It is a given of literary criticism that conflict is the basis of all story. The more conflict, the more engaged readers are, and the moire likely they will stay with you until the last page, full of fear and anxiety for sympathetic characters in peril.
This essay asks, Can there be a powerful story for which the driving energy isn't conflict? Is delight a sufficient driver? Surprise and delight?
Consider books for young children. Consider Curious George up in the sky, clinging to a kite. And how quickly I needed to get to his rescue, Caitlin was so agitated at the idea that he might fall and hurt himself.
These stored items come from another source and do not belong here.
-- ==== Sys2Proof/Laws/Memory.lean ====
section
/-! SUPPORT. Laws of memory: read after write, read after store, and that every operation keeps the
canonical form. -/

namespace Sys2Proof.Machine

@[simp] theorem Memory.read_nil (a : Nat) : Memory.read [] a = resetByte a := rfl

theorem Memory.read_cons (a a' : Nat) (b : Byte) (m : Memory) :
    Memory.read ((a', b) :: m) a = if a = a' then b else m.read a := rfl

/-- Weakening the lower bound of the canonical form. -/
theorem Memory.wfFrom_mono {low low' : Nat} (h : low' ≤ low) :
    ∀ {m : Memory}, m.wfFrom low = true → m.wfFrom low' = true
  | [], _ => rfl
  | (a, b) :: m, hm => by
    simp only [Memory.wfFrom, Bool.and_eq_true, decide_eq_true_eq] at hm ⊢
    exact ⟨⟨⟨by omega, hm.1.1.2⟩, hm.1.2⟩, hm.2⟩

/-- Below every listed cell an address reads as its reset content. -/
theorem Memory.read_of_lt {low a : Nat} (ha : a < low) :
    ∀ {m : Memory}, m.wfFrom low = true → m.read a = resetByte a
  | [], _ => rfl
  | (a', b) :: m, hm => by
    simp only [Memory.wfFrom, Bool.and_eq_true, decide_eq_true_eq] at hm
    rw [Memory.read_cons, if_neg (by omega)]
    exact Memory.read_of_lt (low := a' + 1) (by omega) hm.2

/-- Above memory an address reads as its reset content (no access reaches it, R64). -/
theorem Memory.read_of_size_le {low a : Nat} (ha : memorySize ≤ a) :
    ∀ {m : Memory}, m.wfFrom low = true → m.read a = resetByte a
  | [], _ => rfl
  | (a', b) :: m, hm => by
    simp only [Memory.wfFrom, Bool.and_eq_true, decide_eq_true_eq] at hm
    rw [Memory.read_cons, if_neg (by omega)]
    exact Memory.read_of_size_le ha hm.2

theorem Memory.read_cellsFor_append_self (a : Nat) (b : Byte) {m : Memory}
    (hm : m.read a = resetByte a) : Memory.read (cellsFor a b ++ m) a = b := by
  unfold cellsFor
  split
  · next h => simpa [h] using hm
  · simp [Memory.read_cons]

theorem Memory.read_cellsFor_append_ne {a c : Nat} (b : Byte) (m : Memory) (h : c ≠ a) :
    Memory.read (cellsFor a b ++ m) c = m.read c := by
  unfold cellsFor
  split
  · rfl
  · simp [Memory.read_cons, h]

theorem Memory.wfFrom_cellsFor_append {low a : Nat} (b : Byte) {m : Memory} (hl : low ≤ a)
    (ha : a < memorySize) (hm : m.wfFrom (a + 1) = true) :
    Memory.wfFrom low (cellsFor a b ++ m) = true := by
  unfold cellsFor
  split
  · exact Memory.wfFrom_mono (by omega) hm
  · next h => simp [Memory.wfFrom, hl, ha, h, hm]

/-- Everything an insertion does to a memory in canonical form: it stays in canonical form, reads back
what was put and changes no other address. -/
theorem Memory.insert_spec {a : Nat} (b : Byte) (ha : a < memorySize) :
    ∀ {low : Nat} {m : Memory}, low ≤ a → m.wfFrom low = true →
      (m.insert a b).wfFrom low = true ∧ (m.insert a b).read a = b ∧
        ∀ c, c ≠ a → (m.insert a b).read c = m.read c
  | low, [], hl, _ => by
    refine ⟨?_, ?_, fun c hc => ?_⟩
    · simpa [Memory.insert] using Memory.wfFrom_cellsFor_append b (m := []) hl ha rfl
    · simpa [Memory.insert] using Memory.read_cellsFor_append_self a b (m := []) rfl
    · simpa [Memory.insert] using Memory.read_cellsFor_append_ne b [] hc
  | low, (a', b') :: m, hl, hm => by
    have hm' := hm
    simp only [Memory.wfFrom, Bool.and_eq_true, decide_eq_true_eq] at hm'
    obtain ⟨⟨⟨h1, h2⟩, h3⟩, h4⟩ := hm'
    simp only [Memory.insert]
    split
    · next hlt =>
      refine ⟨?_, ?_, fun c hc => Memory.read_cellsFor_append_ne b _ hc⟩
      · refine Memory.wfFrom_cellsFor_append b hl ha ?_
        simp only [Memory.wfFrom, Bool.and_eq_true, decide_eq_true_eq]
        exact ⟨⟨⟨by omega, h2⟩, h3⟩, h4⟩
      · refine Memory.read_cellsFor_append_self a b ?_
        rw [Memory.read_cons, if_neg (by omega)]
        exact Memory.read_of_lt (by omega) h4
    · split
      · next heq =>
        subst heq
        refine ⟨Memory.wfFrom_cellsFor_append b hl ha h4, ?_, fun c hc => ?_⟩
        · exact Memory.read_cellsFor_append_self a b (Memory.read_of_lt (by omega) h4)
        · rw [Memory.read_cellsFor_append_ne b _ hc, Memory.read_cons, if_neg hc]
      · next hne =>
        have ih := Memory.insert_spec b ha (low := a' + 1) (by omega) h4
        refine ⟨?_, ?_, fun c hc => ?_⟩
        · simp [Memory.wfFrom, h1, h2, h3, ih.1]
        · rw [Memory.read_cons, if_neg hne, ih.2.1]
        · rw [Memory.read_cons, Memory.read_cons, ih.2.2 c hc]

theorem Memory.write_wf {m : Memory} (a : Nat) (b : Byte) (hm : m.wf = true) : (m.write a b).wf = true := by
  unfold Memory.write
  split
  · next h => exact (Memory.insert_spec b h (Nat.zero_le a) hm).1
  · exact hm

/-- Read after write, at every address, for a memory in canonical form. -/
theorem Memory.read_write {m : Memory} {a : Nat} (b : Byte) (c : Nat) (ha : a < memorySize)
    (hm : m.wf = true) : (m.write a b).read c = if c = a then b else m.read c := by
  rw [Memory.write, if_pos ha]
  have h := Memory.insert_spec b ha (Nat.zero_le a) hm
  split
  · next hc => rw [hc, h.2.1]
  · next hc => exact h.2.2 c hc

theorem Memory.store_wf : ∀ (bytes : List Byte) {m : Memory} (a : Nat), m.wf = true →
    (m.store a bytes).wf = true
  | [], _, _, hm => hm
  | b :: rest, _, a, hm => Memory.store_wf rest (a + 1) (Memory.write_wf a b hm)

/-- Read after store, at every address, for a memory in canonical form. -/
theorem Memory.read_store : ∀ (bytes : List Byte) {m : Memory} (a c : Nat),
    a + bytes.length ≤ memorySize → m.wf = true →
    (m.store a bytes).read c =
      if h : a ≤ c ∧ c < a + bytes.length then bytes[c - a]'(by omega) else m.read c
  | [], _, a, c, _, _ => by
    rw [dif_neg (by simp)]
    rfl
  | b :: rest, m, a, c, hlen, hm => by
    rw [List.length_cons] at hlen
    have ih := Memory.read_store rest (a + 1) c (by omega) (Memory.write_wf a b hm)
    rw [Memory.store, ih, Memory.read_write b c (by omega) hm]
    by_cases h1 : a + 1 ≤ c ∧ c < a + 1 + rest.length
    · rw [dif_pos h1, dif_pos (by rw [List.length_cons]; omega)]
      have : c - a = c - (a + 1) + 1 := by omega
      simp [this]
    · rw [dif_neg h1]
      by_cases h2 : c = a
      · subst h2
        simp
      · rw [if_neg h2, dif_neg (by rw [List.length_cons]; omega)]

theorem Memory.load_length (m : Memory) : ∀ (n a : Nat), (m.load a n).length = n
  | 0, _ => rfl
  | n + 1, a => by simp [Memory.load, Memory.load_length m n (a + 1)]

theorem Memory.load_getElem (m : Memory) : ∀ (n a k : Nat) (h : k < (m.load a n).length),
    (m.load a n)[k] = m.read (a + k)
  | 0, a, k, h => by simp [Memory.load] at h
  | n + 1, a, 0, h => by simp [Memory.load]
  | n + 1, a, k + 1, h => by
    have := Memory.load_getElem m n (a + 1) k (by simpa [Memory.load] using h)
    simp only [Memory.load, List.getElem_cons_succ, this]
    congr 1
    omega

theorem inBounds_iff (base len : Nat) : inBounds base len = true ↔ len = 0 ∨ base + len ≤ 4096 := by
  simp only [inBounds, Bool.or_eq_true, beq_iff_eq, decide_eq_true_eq]

theorem inBounds_eq_false_iff (base len : Nat) : inBounds base len = false ↔ len ≠ 0 ∧ 4096 < base + len := by
  rw [← Bool.not_eq_true, inBounds_iff]
  omega

/-- With I a 12-bit value the lowest address out of range is 0x1000 (43_index_memory.md R183 to R185). -/
theorem firstOutOfBounds_of_le {base : Nat} (h : base ≤ 0xFFF) : firstOutOfBounds base = 0x1000 := by
  simp [firstOutOfBounds, memorySize]
  omega

end Sys2Proof.Machine
end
Now can there be an adult story where continual and unexpected delights are the driving force? Might the creation of conflict, anxiety, and various sorts of violence–the reinforcement of the myth of duality–be the lazy writer's way out?
I'm just asking these questions.
Consider Don Quixote. Surely there is conflict, but perhaps in greater measure there is delight. Consider Falstaff in I Henry IV. Delight. Only later will he be rejected by the prince, but until then, easy banter and that grand persona. Tom Sawyer and the whitewashed fence is similar, scampishness and no conflict. Consider much of the Oz books, the unfolding wonders of the odd creatures and environments Dorothy encounters. Or many of the tales in the Arabian Nights.
Is it possible to sustain the magnificent engine of a novel with these other-than-conflict drivers, told in prose so powerful and engaging that the adult reader cannot put the book down, and must immediately reread the novel as soon as the first reading concludes?
Might such a book bring to vivid life once more the lost innocence and delight of the child in us all, giving way as well to vast possibility, sparking our creativity and the bold optimism of the person for whom the whole world continually opens up infinitely?
Great question, Bob. I’ve contemplated this idea myself. I’ve yet to try it, but perhaps it’s time.